* **DIRECTIONS FOR THIS TASK**
The records below are to be reproduced word for word.

* **RECORDS SUPPLIED**
/-- A bank element to FP32 (R64). A RAW bank gives its codes no value; a movement in flight that meets one (R79) takes a free
value. DESIGN CHOICE (log entry 72). -/
def bankDecode (b : BankFmt) (code : Nat) : FRes :=
  if b.fmt = 0 then (Config.rawValue code % 2 ^ 32, 0) else
  let x := valueOf b.fmt b.cb code
  let s := fp32.value b.scale
  let r := x.mul s
  let o := fp32.pack 0 r.1
  (o.1, o.2 ||| flagIf r.2 NV ||| sigFlag [x, s])

/-- An FP32 value to a bank element (R64); to a RAW bank, which gives it no code, a free one. DESIGN CHOICE (log entry 72). -/
def bankEncode (b : BankFmt) (rm pol v : Nat) : Conv :=
  if b.fmt = 0 then ⟨Config.rawCode v % 2 ^ 32, 0, false⟩ else
  let x := fp32.value v
  let s := fp32.value b.scale
  if b.fmt = fmtC4 then encodeC4 b.cb s x pol
  else
    let y := x.div s
    let o := convertTo b.fmt rm pol y.1
    { o with fl := o.fl ||| flagIf y.2.1 NV ||| flagIf y.2.2 DZ ||| sigFlag [x, s] }

/-- A float immediate as an FP32 pattern (R66). -/
def immF32 (h : Half) : Nat := h.toNat * 2 ^ 16

/-- A float immediate as an FP16 pattern (R66). -/
def immF16 (h : Half) : Nat := (fp16.pack 0 (bf16.value h.toNat)).1

end Sys2Proof.Machine
end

* **PROBLEM SOLUTION**
/-- A bank element to FP32 (R64). A RAW bank gives its codes no value; a movement in flight that meets one (R79) takes a free
value. DESIGN CHOICE (log entry 72). -/
def bankDecode (b : BankFmt) (code : Nat) : FRes :=
  if b.fmt = 0 then (Config.rawValue code % 2 ^ 32, 0) else
  let x := valueOf b.fmt b.cb code
  let s := fp32.value b.scale
  let r := x.mul s
  let o := fp32.pack 0 r.1
  (o.1, o.2 ||| flagIf r.2 NV ||| sigFlag [x, s])

/-- An FP32 value to a bank element (R64); to a RAW bank, which gives it no code, a free one. DESIGN CHOICE (log entry 72). -/
def bankEncode (b : BankFmt) (rm pol v : Nat) : Conv :=
  if b.fmt = 0 then ⟨Config.rawCode v % 2 ^ 32, 0, false⟩ else
  let x := fp32.value v
  let s := fp32.value b.scale
  if b.fmt = fmtC4 then encodeC4 b.cb s x pol
  else
    let y := x.div s
    let o := convertTo b.fmt rm pol y.1
    { o with fl := o.fl ||| flagIf y.2.1 NV ||| flagIf y.2.2 DZ ||| sigFlag [x, s] }

/-- A float immediate as an FP32 pattern (R66). -/
def immF32 (h : Half) : Nat := h.toNat * 2 ^ 16

/-- A float immediate as an FP16 pattern (R66). -/
def immF16 (h : Half) : Nat := (fp16.pack 0 (bf16.value h.toNat)).1

end Sys2Proof.Machine
end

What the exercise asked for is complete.